The task
Search the entries for the word "SquareOwner" and copy each line that has it.

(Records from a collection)
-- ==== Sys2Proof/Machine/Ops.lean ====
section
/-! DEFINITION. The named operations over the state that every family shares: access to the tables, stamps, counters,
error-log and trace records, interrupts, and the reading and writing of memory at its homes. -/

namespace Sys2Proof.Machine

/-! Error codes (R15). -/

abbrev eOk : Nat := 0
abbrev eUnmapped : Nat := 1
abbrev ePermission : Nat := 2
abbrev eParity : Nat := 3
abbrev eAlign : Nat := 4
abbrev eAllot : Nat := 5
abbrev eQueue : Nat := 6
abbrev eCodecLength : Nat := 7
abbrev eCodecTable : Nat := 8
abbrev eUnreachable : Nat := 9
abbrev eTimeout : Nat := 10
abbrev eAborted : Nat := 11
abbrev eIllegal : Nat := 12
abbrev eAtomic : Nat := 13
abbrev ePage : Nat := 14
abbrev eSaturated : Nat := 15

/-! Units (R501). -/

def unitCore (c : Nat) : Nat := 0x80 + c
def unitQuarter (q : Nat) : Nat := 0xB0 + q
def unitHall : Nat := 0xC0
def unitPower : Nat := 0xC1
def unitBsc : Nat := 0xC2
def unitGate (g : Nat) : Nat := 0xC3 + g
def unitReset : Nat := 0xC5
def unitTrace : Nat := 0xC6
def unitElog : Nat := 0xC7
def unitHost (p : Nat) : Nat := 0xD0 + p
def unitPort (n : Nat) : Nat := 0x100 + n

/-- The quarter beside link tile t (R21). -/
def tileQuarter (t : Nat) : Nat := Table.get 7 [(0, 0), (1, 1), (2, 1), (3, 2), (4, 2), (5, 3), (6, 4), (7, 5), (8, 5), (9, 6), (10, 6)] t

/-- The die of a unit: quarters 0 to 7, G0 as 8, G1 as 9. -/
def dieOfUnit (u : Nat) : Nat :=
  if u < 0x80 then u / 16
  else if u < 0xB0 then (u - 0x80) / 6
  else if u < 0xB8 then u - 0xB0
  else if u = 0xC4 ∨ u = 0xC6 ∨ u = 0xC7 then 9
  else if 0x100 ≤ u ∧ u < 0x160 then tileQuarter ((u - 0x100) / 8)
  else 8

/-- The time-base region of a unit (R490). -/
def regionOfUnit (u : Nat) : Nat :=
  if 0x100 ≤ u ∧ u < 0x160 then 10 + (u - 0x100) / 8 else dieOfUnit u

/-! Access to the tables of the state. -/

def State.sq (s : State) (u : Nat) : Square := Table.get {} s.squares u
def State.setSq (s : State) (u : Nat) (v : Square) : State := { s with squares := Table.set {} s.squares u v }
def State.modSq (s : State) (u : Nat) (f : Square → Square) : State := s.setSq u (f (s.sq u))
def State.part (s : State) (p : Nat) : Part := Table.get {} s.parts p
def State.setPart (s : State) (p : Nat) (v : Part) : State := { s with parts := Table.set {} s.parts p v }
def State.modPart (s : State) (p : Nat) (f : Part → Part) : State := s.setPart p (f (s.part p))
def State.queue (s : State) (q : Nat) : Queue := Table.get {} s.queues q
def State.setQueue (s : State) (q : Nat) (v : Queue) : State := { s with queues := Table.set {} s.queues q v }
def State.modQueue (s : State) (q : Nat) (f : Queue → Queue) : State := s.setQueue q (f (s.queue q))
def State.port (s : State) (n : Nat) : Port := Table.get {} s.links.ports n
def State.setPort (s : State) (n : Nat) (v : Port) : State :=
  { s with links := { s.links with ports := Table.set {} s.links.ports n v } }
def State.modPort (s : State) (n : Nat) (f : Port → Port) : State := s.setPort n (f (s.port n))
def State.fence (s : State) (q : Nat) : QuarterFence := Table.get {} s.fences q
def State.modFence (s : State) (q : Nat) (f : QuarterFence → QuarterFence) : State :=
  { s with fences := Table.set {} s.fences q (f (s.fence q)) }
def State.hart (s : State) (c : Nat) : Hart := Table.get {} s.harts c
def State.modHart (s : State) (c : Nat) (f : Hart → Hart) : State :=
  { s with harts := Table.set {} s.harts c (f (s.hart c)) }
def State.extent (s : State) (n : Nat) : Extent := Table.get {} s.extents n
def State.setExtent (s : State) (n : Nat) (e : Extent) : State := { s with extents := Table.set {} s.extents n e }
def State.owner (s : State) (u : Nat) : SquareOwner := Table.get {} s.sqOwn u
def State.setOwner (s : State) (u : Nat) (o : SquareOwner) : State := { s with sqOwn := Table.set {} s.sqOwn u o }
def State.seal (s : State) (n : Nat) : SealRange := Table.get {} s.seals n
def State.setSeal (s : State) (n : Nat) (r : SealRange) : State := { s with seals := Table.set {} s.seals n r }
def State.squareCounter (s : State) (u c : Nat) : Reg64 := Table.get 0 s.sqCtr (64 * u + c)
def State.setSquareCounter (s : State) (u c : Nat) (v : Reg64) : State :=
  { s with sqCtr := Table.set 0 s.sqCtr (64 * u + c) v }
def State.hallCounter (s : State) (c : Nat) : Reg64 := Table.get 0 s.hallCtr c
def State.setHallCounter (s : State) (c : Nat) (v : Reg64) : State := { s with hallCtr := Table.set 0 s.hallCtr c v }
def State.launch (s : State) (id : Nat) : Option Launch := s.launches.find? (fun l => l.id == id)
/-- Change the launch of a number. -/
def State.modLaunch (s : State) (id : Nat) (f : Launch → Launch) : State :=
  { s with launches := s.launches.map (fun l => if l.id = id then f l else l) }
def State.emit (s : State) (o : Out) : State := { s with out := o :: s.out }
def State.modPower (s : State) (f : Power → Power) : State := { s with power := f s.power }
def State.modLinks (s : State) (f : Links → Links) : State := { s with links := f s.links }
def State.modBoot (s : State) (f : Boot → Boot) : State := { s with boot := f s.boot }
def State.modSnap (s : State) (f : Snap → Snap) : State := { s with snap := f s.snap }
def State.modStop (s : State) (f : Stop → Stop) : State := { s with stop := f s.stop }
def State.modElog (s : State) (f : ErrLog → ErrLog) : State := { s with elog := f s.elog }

Task answer
def State.owner (s : State) (u : Nat) : SquareOwner := Table.get {} s.sqOwn u
def State.setOwner (s : State) (u : Nat) (o : SquareOwner) : State := { s with sqOwn := Table.set {} s.sqOwn u o }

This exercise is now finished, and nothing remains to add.